Brain Sciences


Mental health

Our research into mental health combines initiatives between basic neuroscience, clinical and epidemiological psychiatry and clinical psychology to address the global challenges of mental health problems.

We take a ‘lifespan approach’ to mental health, addressing social and health inequalities from the cradle to the grave. Our academics have forged strong partnerships with the NHS, national government and the third sector to ensure we are connected to primary and social care communities in the UK. With most of our leading experts undertaking dual appointments as UCL researchers and NHS clinicians, we are working on the front-line, ensuring our research and education has patient outcomes at its heart. 

Mental health and illness

The overarching aims of our research on mental health and illness is to address clinical problems in order to achieve benefits for patients and public health, using insights from basic science. This research is organised into the following areas:

  • old age psychiatry;
  • neuroscience and mental health;
  • epidemiology and applied clinical research;
  • palliative care.
Clinical, educational and health psychology

Research in the areas of clinical, educational and health psychology has a strong focus on understanding the causes of and mechanisms that underlie mental disorders, behavioural problems, and educational difficulties.
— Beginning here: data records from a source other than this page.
/-- R146, R147, R382: an mma of a ganged group whose gang is not stranded waits at its gang's rendezvous, behind those of its gang that reached
it before; one that it issues again after a fault, its place being kept, is not entered twice. One that names a register which another waiting
instruction of its group names stalls until that one has paired. -/
def GangMmaWaits : Prop :=
  ∀ (s : State) (t : Team) (g : Group) (fid : Nat) (f : Fragment) (h : LHdr) (a : VReg) (b : BitVec 11) (acc : BitVec 4),
    LaneReady s t g fid f h → acc.toNat < t.accs.length → mmaLegal f.fmtr = true → b.toNat < 1024 →
    b.toNat + mmaRegs f.fmtr ≤ 1024 → gangSize g.gang ≠ 0 → (∀ n < 4, t.gangStranded n = false) → keysRise t.groups = true →
    let names := regsFrom a 2 ++ regsFrom (b.setWidth 10) (mmaRegs f.fmtr)
    ((∃ v ∈ names, ∃ e ∈ g.waiting, e.1 ≠ fid ∧ v ∈ e.2.2) → exec (.mma h a b acc) s = .next s) ∧
    ((∀ v ∈ names, ∀ e ∈ g.waiting, e.1 ≠ fid → v ∉ e.2.2) →
    let old := (aget t.latches (gangNum g.gang)).getD []
    let stands (e : Nat × Nat × W64) : Prop := ∃ o x, aget t.groups e.1 = some o ∧ aget o.frags e.2.1 = some x ∧ x.pc = e.2.2
    ∃ s' t' g', exec (.mma h a b acc) s = .next s' ∧ s'.team? s.focus.team = some t' ∧ s'.group? s.focus = some g' ∧
      ((s.focus.group, fid, f.pc) ∈ old → aget t'.latches (gangNum g.gang) = some old) ∧
      ((∀ e ∈ old, stands e ∧ ¬ (e.1 = s.focus.group ∧ e.2.1 = fid)) →
        aget t'.latches (gangNum g.gang) = some (old ++ [(s.focus.group, fid, f.pc)])) ∧
      aget g'.frags fid = some { f with wait := .rendezvous } ∧
      aget g'.waiting fid = some (.mma h a b acc, names) ∧
      g' = { g with run := none, latched := g'.latched, frags := g'.frags, waiting := g'.waiting } ∧
      s'.mem = s.mem ∧ s'.clusters = s.clusters)

/-- R171, R379, R380: where an mma traps before it reads anything: no such accumulator, a combination of formats that mma does not take, and
a run of B registers that leaves the file; and where one outside a gang that has lanes traps at its A tile: an address out of line, and the first
part that does not translate. -/
def MmaTraps : Prop :=
  ∀ (s : State) (t : Team) (g : Group) (fid : Nat) (f : Fragment) (h : LHdr) (a : VReg) (b : BitVec 11) (acc : BitVec 4),
    LaneReady s t g fid f h →
    let traps (c : Cause) : Prop := exec (.mma h a b acc) s = .next (laneTrapped s fid c)
    (t.accs.length ≤ acc.toNat → traps .accRange) ∧
    (acc.toNat < t.accs.length → mmaLegal f.fmtr = false → traps .mmaFormat) ∧
    (acc.toNat < t.accs.length → mmaLegal f.fmtr = true → 1024 ≤ b.toNat ∨ 1024 < b.toNat + mmaRegs f.fmtr → traps .illegalOperand) ∧
    (acc.toNat < t.accs.length → mmaLegal f.fmtr = true → b.toNat < 1024 → b.toNat + mmaRegs f.fmtr ≤ 1024 → gangSize g.gang = 0 →
      written g f h ≠ 0#96 → ∀ lo hi ts, Sources t g fid f (groupOf (.v a) 2) [.uniform lo, .uniform hi] →
      Sources t g fid f ((regsFrom (b.setWidth 10) (mmaRegs f.fmtr)).map .v) ts → let ea : W64 := hi ++ lo
      (ea.toNat % 128 ≠ 0 → exec (.mma h a b acc) s = .next (s.takeLaneTrap s.focus fid
        { cause := .misaligned, lane := none, info := 0, bad := ea, set := none })) ∧
      (ea.toNat % 128 = 0 → ∀ reason bad, TileFails s t f ea reason bad → exec (.mma h a b acc) s = .next (s.takeLaneTrap s.focus fid
        { cause := .xlate, lane := none, info := BitVec.ofNat 32 reason, bad := BitVec.ofNat 64 bad, set := none })))

/-- R259, R260: an element of the INT32 kind is the old word and the sum of its 96 products, clamped, and the clamp is noted. -/
def MmaInteger : Prop :=
  ∀ (f : W64) (row : List Byte) (col : List W32) (c : W32), fmtrAcck f = true →
    let v := c.toInt + ((List.range 96).map fun j => rowNp (npPlanes (fmtrA f)) row j * colNp (npPlanes (fmtrB f)) col j).sum
    (mmaElement f row col c).1.toInt = max (-(2 ^ 31 - 1)) (min (2 ^ 31 - 1) v) ∧
    ((mmaElement f row col c).2 = true ↔ v < -(2 ^ 31 - 1) ∨ 2 ^ 31 - 1 < v)

/-- R259: an element of the float kind is RNE of the old word and the exact sum of its 48 products, and an exact zero is −0 only where the old word
and every product are −0; a NaN among operands or products, and infinities of both signs, give the canonical NaN, and one infinity itself. -/
def MmaFloating : Prop :=
  ∀ (f : W64) (row : List Byte) (col : List W32) (c : W32), fmtrAcck f = false →
    let a (j : Nat) := rowFloat (fmtrA f) row j
    let b (j : Nat) := colFloat (fmtrB f) col j
    let p (j : Nat) := mulVal (a j) (b j)
    let e := mmaElement f row col c
    let isVal (v : FVal) (x : ℝ) : Prop := ∃ neg n k, v = .fin neg n k ∧ x = realOf neg n k
    let values : List FVal := val32 c :: (List.range 48).map p
    let bad : Prop := val32 c = .nan ∨ (.inf true ∈ values ∧ .inf false ∈ values) ∨
      ∃ j < 48, a j = .nan ∨ b j = .nan ∨ ∃ x y k, (a j = .inf x ∧ b j = .fin y 0 k) ∨ (a j = .fin y 0 k ∧ b j = .inf x)
    e.2 = false ∧
    (∀ (x y : Nat → ℝ) (z : ℝ), (∀ j < 48, isVal (a j) (x j) ∧ isVal (b j) (y j)) → isVal (val32 c) z →
      let v := z + ((List.range 48).map fun j => x j * y j).sum
      (v ≠ 0 → RoundsTo f32 .rne v e.1.toNat) ∧
      (v = 0 → (e.1 = 0x80000000#32 ∧ c = 0x80000000#32 ∧ ∀ j < 48, ∃ k, p j = .fin true 0 k) ∨
        (e.1 = 0#32 ∧ (c ≠ 0x80000000#32 ∨ ∃ j < 48, ∀ k, p j ≠ .fin true 0 k)))) ∧
    (bad → e.1 = 0x7FC00000#32) ∧
    (∀ s, ¬ bad → .inf s ∈ values → e.1 = if s then 0xFF800000#32 else 0x7F800000#32)

/-- R375, R376, R380, R382: the update of an issued mma, after those that come before it: every element of its columns takes its sum
with the products of its row of A, every other element stays, the kind is the format's, the version goes up by 1, and SAT notes a
clamp; with no A fetched no element changes. -/
def MmaUpdates : Prop :=
  ∀ (s : State) (t : Team) (g : Group) (r : GRef) (id n : Nat) (x : Access) (fm : W64) (cols : List (Nat × List W32))
    (after : Option (Nat × Nat)) (a : Acc) (bytes : List Byte), s.team? r.team = some t → s.group? r = some g →
    g.ready id = some x → x.kind = .mma n fm cols after → t.accs[n]? = some a →
    (∀ k j, after = some (k, j) → ∀ o, s.group? { team := r.team, group := k } = some o →
      ∀ y ∈ o.accesses, y.id = j → y.done = true) →
    bytes = (x.items.map (·.data)).flatten → (cols.map (·.1)).Nodup → (∀ e ∈ cols, e.1 < 96) → keysRise a.words = true →
    ∃ a', exec (.mmaUpdate r id) s = .next ((s.updTeam r.team fun t => { t with accs := t.accs.set n a' }).updGroup r fun g =>
        { g with accesses := markDone id g.accesses }) ∧
      a'.version = a.version + 1 ∧ a'.int = fmtrAcck fm ∧
      let size := ((rowParts fm).map (·.2)).sum
      let row (k : Nat) : List Byte := (bytes.drop (size * k)).take size
      (∀ k < 64, ∀ c < 96, a'.word k c = match cols.find? fun e => e.1 == c with
        | some e => if bytes = [] then a.word k c else (mmaElement fm (row k) e.2 (a.word k c)).1
        | none => a.word k c) ∧
      (a'.sat = true ↔ a.sat = true ∨ (bytes ≠ [] ∧ ∃ k < 64, ∃ e ∈ cols, (mmaElement fm (row k) e.2 (a.word k e.1)).2 = true))

/-- R376, R377, R383: accrd writes to each lane its element of the row it names, or SAT for row 64; accwr stores each lane's word to its
element of its row, or clears SAT; accver writes the version. -/
def AccumulatorForms : Prop :=
  ∀ (s : State) (t : Team) (g : Group) (fid : Nat) (f : Fragment) (h : LHdr) (acc : BitVec 4) (y : Acc), LaneReady s t g fid f h →
    t.accs[acc.toNat]? = some y → g.noAcquire = true → g.accFree acc.toNat = true →
    let w := written g f h
    let next (t : Team) (g' : Group) := Host.Outcome.next (laneNext s t (g'.advance fid) fid (f.mode == .user) false none)
    (∀ d a x g', Sources t g fid f [a] [x] → (∀ l ∈ lanesIn w, (x.lane l).toNat ≤ 64) →
      Writes t g fid f w h.cc.toNat [a] [(d, Tag.ofLanes fun l => if (x.lane l).toNat = 64 then (if y.sat then 1#32 else 0#32)
        else y.word (x.lane l).toNat l)] g' → exec (.accrd h d a acc) s = next t g') ∧
    (∀ a b x v, Sources t g fid f [a, b] [x, v] → (∀ l ∈ lanesIn w, (x.lane l).toNat ≤ 64) → keysRise y.words = true →
      ∃ y', exec (.accwr h a b acc) s = next { t with accs := t.accs.set acc.toNat y' } (g.decAll [a, b] []) ∧
        y'.version = y.version + 1 ∧ y'.int = fmtrAcck f.fmtr ∧
        (∀ k < 64, ∀ l < 96, y'.word k l = if w.getLsbD l = true ∧ (x.lane l).toNat = k then v.lane l else y.word k l) ∧
        (y'.sat = true ↔ y.sat = true ∧ ∀ l ∈ lanesIn w, (x.lane l).toNat = 64 → (v.lane l).getLsbD 0 = false)) ∧
    (∀ d g', Writes t g fid f w h.cc.toNat [] [(d, .uniform (y.version.setWidth 32))] g' → exec (.accver h d acc) s = next t g') ∧
    (∀ a b x v l, Sources t g fid f [a, b] [x, v] → l ∈ lanesIn w → 64 < (x.lane l).toNat →
      (∀ k ∈ lanesIn w, k < l → (x.lane k).toNat ≤ 64) → ∀ i, (∃ d, i = .accrd h d a acc) ∨ i = .accwr h a b acc →
      exec i s = .next (s.takeLaneTrap s.focus fid { cause := .accRange, lane := some l, info := 0, bad := 0, set := none }))
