-- ==== Sys2Proof/Laws/Memory.lean ====
section
/-! SUPPORT. What the shared operations of memory accesses do: translation, issue, performance, and the stores of a cluster. -/

namespace Sys2Proof.Machine

/-! ## Pieces of a memory instruction -/

/-- A meaning of a group that only changes its group and goes on. -/
theorem scalar_updGroup {body : Group → M W64} {s : State} {t : Team} {g : Group} {pc : W64} (h : ScalarReady s t g) (f : Group → Group)
    (hb : body g s = .ok (pc, s.updGroup s.focus f)) :
    runScalarTo body s = .next (scalarNext s t (f g) (g.mode == .user) pc) := by
  rw [runScalarTo_ok h.team h.group h.issue hb, retireScalar_updGroup h.team h.group]

/-- A meaning that ends in a state with the same focus. -/
theorem scalar_state {body : Group → M W64} {s s' : State} {t t' : Team} {g g' : Group} {pc : W64} (h : ScalarReady s t g)
    (hf : s'.focus = s.focus) (ht : s'.team? s.focus.team = some t') (hg : s'.group? s.focus = some g')
    (hb : body g s = .ok (pc, s')) :
    runScalarTo body s = .next (scalarNext s' t' g' (g.mode == .user) pc) := by
  rw [runScalarTo_ok h.team h.group h.issue hb, ← hf, retireScalar_self (hf ▸ ht) (hf ▸ hg)]

/-- A body that changes the state, then the team in focus and its group: the instruction retires on these. -/
theorem scalar_both {body : Group → M W64} {s s1 : State} {t t1 : Team} {g g1 : Group} {pc : W64} (h : ScalarReady s t g)
    (F : Team → Team) (G : Group → Group) (hf : s1.focus = s.focus) (ht : s1.team? s.focus.team = some t1)
    (hg : aget (F t1).groups s.focus.group = some g1)
    (hb : body g s = .ok (pc, (s1.updTeam s.focus.team F).updGroup s.focus G)) :
    runScalarTo body s = .next (scalarNext s1 (F t1) (G g1) (g.mode == .user) pc) := by
  rw [scalar_state (s' := (s1.updTeam s.focus.team F).updGroup s.focus G)
    (t' := { F t1 with groups := aset (F t1).groups s.focus.group (G g1) }) (g' := G g1) h ?_ ?_ ?_ hb]
  · simp [scalarNext, withGroup, State.updGroup, State.updTeam, hf]
    unfold State.team? at ht
    rw [aupd_eq ht]
    simp [aupd_eq (aget_aset_self _ _ _)]
  · simpa using hf
  · unfold State.team? at ht
    simp only [State.updGroup, State.updTeam, State.team?, aupd_eq ht, aupd_eq (aget_aset_self _ _ _), aget_aset_self, aupd_eq hg]
  · unfold State.team? at ht
    simp only [State.group?, State.updGroup, State.updTeam, State.team?, aupd_eq ht, aupd_eq (aget_aset_self _ _ _), aget_aset_self,
      aupd_eq hg, Option.bind_some]

/-- A body that changes the state without its teams, and then its group. -/
theorem scalar_rest {body : Group → M W64} {s s1 : State} {t : Team} {g : Group} {pc : W64} (h : ScalarReady s t g)
    (G : Group → Group) (hf : s1.focus = s.focus) (ht : s1.teams = s.teams) (hb : body g s = .ok (pc, s1.updGroup s.focus G)) :
    runScalarTo body s = .next (scalarNext s1 t (G g) (g.mode == .user) pc) := by
  have ht' : s1.team? s.focus.team = some t := by simpa [State.team?, ht] using h.team
  have hg' : s1.group? s.focus = some g := by simpa [State.group?, State.team?, ht] using h.group
  rw [runScalarTo_ok h.team h.group h.issue hb, ← hf, retireScalar_updGroup (by rw [hf]; exact ht') (by rw [hf]; exact hg')]

/-- The same for one that leaves its group too. -/
theorem scalar_same {body : Group → M W64} {s s1 : State} {t : Team} {g : Group} {pc : W64} (h : ScalarReady s t g)
    (hf : s1.focus = s.focus) (ht : s1.teams = s.teams) (hb : body g s = .ok (pc, s1)) :
    runScalarTo body s = .next (scalarNext s1 t g (g.mode == .user) pc) :=
  scalar_state h hf (by simpa [State.team?, ht] using h.team) (by simpa [State.group?, State.team?, ht] using h.group) hb

theorem group_aget {s : State} {t : Team} {g : Group} {r : GRef} (ht : s.team? r.team = some t) (hg : s.group? r = some g) :
    aget t.groups r.group = some g := by
  simpa [State.group?, ht] using hg

theorem lupd_eq {β : Type} (l : List β) (i : Nat) (f : β → β) (x : β) (h : l[i]? = some x) : lupd l i f = l.set i (f x) := by
  induction l generalizing i with
  | nil => simp at h
  | cons a l ih => cases i <;> simp_all [lupd]

theorem xlateBytes_ok {s : State} {t : Team} (ht : s.team? s.focus.team = some t) {mode : Mode} {lane : Option Nat} {va n : Nat}
    {l : List (Nat × Nat)} {nd : Need} (h : s.translateRange t.tenant t.core mode va n nd = .ok (some l)) :
    xlateBytes mode lane va n nd s = .ok (pieceAddrs l, s) := by
  simp [xlateBytes, hereT_some ht, h]

theorem releaseHere_run {s : State} {t : Team} {g : Group} (ht : s.team? s.focus.team = some t)
    (hg : s.group? s.focus = some g) (hd : g.drained = true) (w : Bool) :
    releaseHere w s = .ok ((), s.release s.focus (clusterOf t.core) w) := by
  simp [releaseHere, needDrained, hereG_some hg, hereT_some ht, hd]

theorem xlateVA_ok {s : State} {t : Team} (ht : s.team? s.focus.team = some t) {mode : Mode} {lane : Option Nat} {va pa : Nat}
    {nd : Need} (h : s.translate t.tenant t.core mode va nd = .ok pa) : xlateVA mode lane va nd s = .ok (pa, s) := by
  simp [xlateVA, hereT_some ht, h]

theorem xlateVA_fail {s : State} {t : Team} (ht : s.team? s.focus.team = some t) {mode : Mode} {lane : Option Nat} {va r b : Nat}
    {nd : Need} (h : s.translate t.tenant t.core mode va nd = .fail r b) :
    xlateVA mode lane va nd s = .error (.trap (xlateTrap lane r b)) := by
  simp [xlateVA, hereT_some ht, h]

theorem scalarEA_ok {s : State} {g : Group} {k : Nat} {a : SReg} {i : BitVec k} {n : Nat} (hg : s.group? s.focus = some g)
    (hp : g.sregPending a = false) (hm : (g.sreg a + sext64 i).toNat % n = 0) :
    scalarEA a i n s = .ok ((g.sreg a + sext64 i).toNat, s) := by
  simp only [scalarEA, M.bind_run, readS_ready hg hp, hm]; rfl

theorem scalarEA_trap {s : State} {g : Group} {k : Nat} {a : SReg} {i : BitVec k} {n : Nat} (hg : s.group? s.focus = some g)
    (hp : g.sregPending a = false) (hm : (g.sreg a + sext64 i).toNat % n ≠ 0) :
    scalarEA a i n s = .error (.trap { cause := .misaligned, lane := none, info := 0, bad := g.sreg a + sext64 i, set := none }) := by
  simp only [scalarEA, M.bind_run, readS_ready hg hp, if_pos hm]; rfl

/-- The issue of an access that counts in no path. -/
theorem issueAccess_run {s : State} {g : Group} {a : Access} (hg : s.group? s.focus = some g) (hp : a.path = none) :
    issueAccess false a s = .ok ((), s.updGroup s.focus fun g =>
      { g with accesses := pruneAccesses (g.accesses ++ [{ a with id := g.nextId, home := false, done := false }]),
               nextId := g.nextId + 1 }) := by
  simp only [issueAccess, pushAccess, M.bind_run, hereG_some hg, hp, need_true]
  simp [Access.void]

theorem writeNow_run {s : State} {t : Team} {g : Group} {l : List (Nat × Byte)} (ht : s.team? s.focus.team = some t)
    (hg : s.group? s.focus = some g) (ha : g.noAcquire = true) (hb : g.bytesFree false (l.map (·.1)) = true) :
    writeNow l s = .ok ((), s.storeBytes s.focus (clusterOf t.core) false l) := by
  simp only [writeNow, needBytes, M.bind_run, hereG_some hg, ha, hb, Bool.and_self, need_true, hereT_some ht]; rfl

theorem readNow_run {s : State} {t : Team} {g : Group} {l : List Nat} (ht : s.team? s.focus.team = some t)
    (hg : s.group? s.focus = some g) (ha : g.noAcquire = true) (hb : g.bytesFree false l = true) :
    readNow l s = .ok (l.map (s.cachedByte (clusterOf t.core)), s) := by
  simp only [readNow, needBytes, M.bind_run, hereG_some hg, ha, hb, Bool.and_self, need_true, hereT_some ht]; rfl

theorem performEvent_ready {s : State} {g : Group} {r : GRef} {id : Nat} {a : Access} {which : Access → Bool}
    (hg : s.group? r = some g) (ha : g.ready id = some a) (hw : which a = true) :
    performEvent r id which s = .next (s.perform r a) := by
  simp [performEvent, runEvent, getGroup_some hg, ha, hw]

/-! ## Bytes of memory -/

theorem aget_filter_key {β : Type} (m : AList β) (p : Nat → Bool) (k : Nat) :
    aget (m.filter fun e => p e.1) k = if p k then aget m k else none := by
  induction m with
  | nil => simp
  | cons e m ih =>
    obtain ⟨j, v⟩ := e
    by_cases hp : p j <;> by_cases hj : j = k <;> simp_all [aget]

theorem memGet_storeAll_out (m : Memory) (l : List (Nat × Byte)) {x : Nat} (h : ∀ e ∈ l, e.1 ≠ x) :
    memGet (storeAll m l) x = memGet m x := by
  induction l generalizing m with
  | nil => rfl
  | cons e l ih =>
    obtain ⟨a, b⟩ := e
    simp only [storeAll]
    rw [ih _ fun e he => h e (by simp [he]), memGet_memSet_ne _ _ (h (a, b) (by simp))]

@[simp] theorem bytesAt_length (a : Nat) (bs : List Byte) : (bytesAt a bs).length = bs.length := by simp [bytesAt]

theorem bytesAt_fst (a : Nat) (bs : List Byte) : (bytesAt a bs).map (·.1) = (List.range bs.length).map (a + ·) := by
  simp [bytesAt, List.map_fst_zip]

theorem bytesAt_cons (a : Nat) (b : Byte) (bs : List Byte) : bytesAt a (b :: bs) = (a, b) :: bytesAt (a + 1) bs := by
  simp [bytesAt, List.range_succ_eq_map, List.map_map, Function.comp_def, Nat.add_assoc, Nat.add_comm 1]

theorem mem_bytesAt {a : Nat} {bs : List Byte} {e : Nat × Byte} (h : e ∈ bytesAt a bs) : a ≤ e.1 ∧ e.1 < a + bs.length := by
  have : e.1 ∈ (bytesAt a bs).map (·.1) := List.mem_map_of_mem h
  rw [bytesAt_fst] at this
  simp only [List.mem_map, List.mem_range] at this
  obtain ⟨k, hk, he⟩ := this
  omega

theorem memGet_storeAll_bytesAt {m : Memory} (hm : m.wf = true) (a : Nat) (bs : List Byte) (k : Nat) (h : k < bs.length) :
    memGet (storeAll m (bytesAt a bs)) (a + k) = bs[k] := by
  induction bs generalizing m a k with
  | nil => simp at h
  | cons b bs ih =>
    rw [bytesAt_cons]
    simp only [storeAll]
    cases k with
    | zero =>
      rw [memGet_storeAll_out _ _ (by intro e he; have := mem_bytesAt he; omega)]
      simpa using memGet_memSet_self m a b
    | succ k =>
      have := ih (memSet_wf hm a b) (a + 1) k (by simpa using h)
      simpa [Nat.add_assoc, Nat.add_comm 1] using this

end Sys2Proof.Machine
end

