-- ==== Sys2Proof/Laws/PerInstr.lean ====
section
/-! SUPPORT. Facts of every instruction as syntax, one lemma a constructor. RoundTrip: the words of a well-formed instruction decode
to it again, with every operand. -/

set_option Elab.async false
set_option linter.unusedSimpArgs false

namespace Sys2Proof.Laws.RoundTrip

/-- The words of a well-formed instruction decode to the instruction as its words tell it. -/
def Statement (i : Instr) : Prop := ∀ ws : List W32, i.wellFormed = true → encode i = some ws → decodeWords ws = some i.wordForm

/-- A step without words. -/
theorem of_none {i : Instr} (h : encode i = none) : Statement i := by
  intro ws _ he
  simp [h] at he
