-- ==== Sys2Proof/Tests/Slice0.lean ====
section
/-! SUPPORT. Tests: words written out from the spec's encodings, ill-formed terms that WellFormed refuses, single steps whose results are
worked out by hand from the rules, and for the statements of Certificates/Slice0/Obligations.lean states and operands that meet their
hypotheses. -/

set_option maxRecDepth 100000

open Sys2Proof Sys2Proof.Machine Sys2Proof.Claims

namespace Sys2Proof.Tests

/-! ## Words and their instructions -/

/-- A header with no guard and no write-back fields. -/
def h0 : LHdr := { pr := 0, pn := false, wbs := false, cc := 0 }

-- The example of R306: addi s5, s0, 3; add s6, s6, s5; addi s5, s5, -1; bne s5, s0, LOOP.
theorem test_decode_addi : decodeScalar 0x08500003#32 = some (.addi 5 0 3) := by decide
theorem test_decode_add : decodeScalar 0x04618500#32 = some (.add 6 6 5) := by decide
theorem test_decode_addi_negative : decodeScalar 0x08517FFF#32 = some (.addi 5 5 (-1)) := by decide
theorem test_decode_bne : decodeScalar 0x70503FFE#32 = some (.bne 5 0 (-2)) := by decide
-- Examples of the chapters on the scalar stream: amo.add s5, 16(s6); fence.dev.rel; cpost s10, s11; sysc s5 (R321).
theorem test_decode_amo : decodeScalar 0x4C51B010#32 = some (.amo .add 5 6 16) := by decide
theorem test_decode_fence : decodeScalar 0xE0070009#32 = some (.fence .dev .rel) := by decide
theorem test_decode_cpost : decodeScalar 0xC4A2C000#32 = some (.cpost 10 11) := by decide
theorem test_decode_sysc : decodeScalar 0xE0014000#32 = some (.scalarSysc 5) := by decide
-- Examples of the lane chapters.
theorem test_decode_imad :
    decodeLane 0x01050080#32 0x0080141E#32 0x80000000#32 = .ok (.imad { h0 with cc := 1 } 30 (.v 4) (.v 5) (.latch 0)) := by decide
theorem test_decode_fcmp :
    decodeLane 0x05021800#32 0x01002403#32 0#32 = .ok (.fcmp { h0 with pr := 1, pn := true } .lt 3 (.v 8) (.v 9)) := by decide
theorem test_decode_fma :
    decodeLane 0x04030001#32 0x02C05417#32 0x01400000#32 = .ok (.fma h0 .rne 23 (.v 22) (.v 21) (.v 10)) := by decide
theorem test_decode_ld :
    decodeLane 0x14851036#32 0x02800008#32 0x00000040#32 =
      .ok (.laneLd { h0 with pr := 1 } { scope := .dev, order := .acq, promote := true, ord := false } true .b64 8 (.v 20) 64) := by decide
theorem test_decode_movk : decodeLane 0x03000001#32 0x00000002#32 0x0007F000#32 = .ok (.movk h0 true 2 0x7F000) := by decide
theorem test_decode_cvt : decodeLane 0x08010002#32 0x00C00005#32 0#32 = .ok (.cvt h0 .bf16F32 .rtz 5 (.v 6)) := by decide
theorem test_decode_xchg : decodeLane 0x0B010000#32 0x0140A00B#32 0#32 = .ok (.xchg h0 11 (.v 10) (.v 40)) := by decide
theorem test_decode_scan : decodeLane 0x0B030010#32 0x00200002#32 0#32 = .ok (.scan h0 .add true 2 (.v 1)) := by decide
theorem test_decode_redux : decodeLane 0x0B022018#32 0x02800000#32 0#32 = .ok (.reduxLq { h0 with pr := 2 } .fadd (.v 20)) := by decide
theorem test_decode_lqpush : decodeLane 0x2C002000#32 0x01200000#32 0#32 = .ok (.lqpush { h0 with pr := 2 } false (.v 9)) := by decide
theorem test_decode_sqpop : decodeLane 0x2C010001#32 0x00000006#32 0#32 = .ok (.sqpop 0 true 6) := by decide
theorem test_decode_lane_sysc : decodeLane 0x30004000#32 0#32 2#32 = .ok (.laneSysc { h0 with pr := 4 } 2) := by decide
theorem test_decode_tret : decodeLane 0x30010001#32 0xA0A00001#32 0#32 = .ok (.laneTret h0 true false 1 (.k 5)) := by decide
-- R294, R295, R297: an opcode that is not assigned is no instruction of either stream.
theorem test_decode_unassigned_scalar : decodeScalar 0#32 = none := by decide
theorem test_decode_unassigned_lane : decodeLane 0#32 0#32 0#32 = .illegal := by decide
-- R293: a source field of all ones names nothing.
theorem test_decode_bad_operand : decodeLane 0x01050080#32 0xFFE0141E#32 0x80000000#32 = .badOperand := by decide
-- R296: a shift count above 63 is refused.
theorem test_decode_shift_limit : decodeScalar 0x18000040#32 = none := by decide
This is complemented by a major objective to develop and evaluate innovative interventions.

The increasing focus on the mental health problems of children and young people will be a key focus over the next period, strengthened by the link with the Anna Freud National Centre for Children and Families. The development and evaluation of novel interventions (including digital interventions) in mental health in adults, neurodevelopmental disorders, psycho-pharmacology and older people remain key priority areas and will be enhanced by the development of the Institute of Mental Health and continuing cross-Faculty and cross-institutional links with experts in psychiatry, human-computer interaction, cognitive neuroscience and education.

Human neuroimaging and cognitive neuroscience

The interdisciplinary research strategy of our significant research capacity in human neuroimaging and cognitive neuroscience is to study how the human brain generates behaviour, thoughts and feelings and how these processes break down in neurological and psychiatric disorders, combining cognitive psychology, computational neuroscience, anatomical and functional neuroimaging and neuropsychology.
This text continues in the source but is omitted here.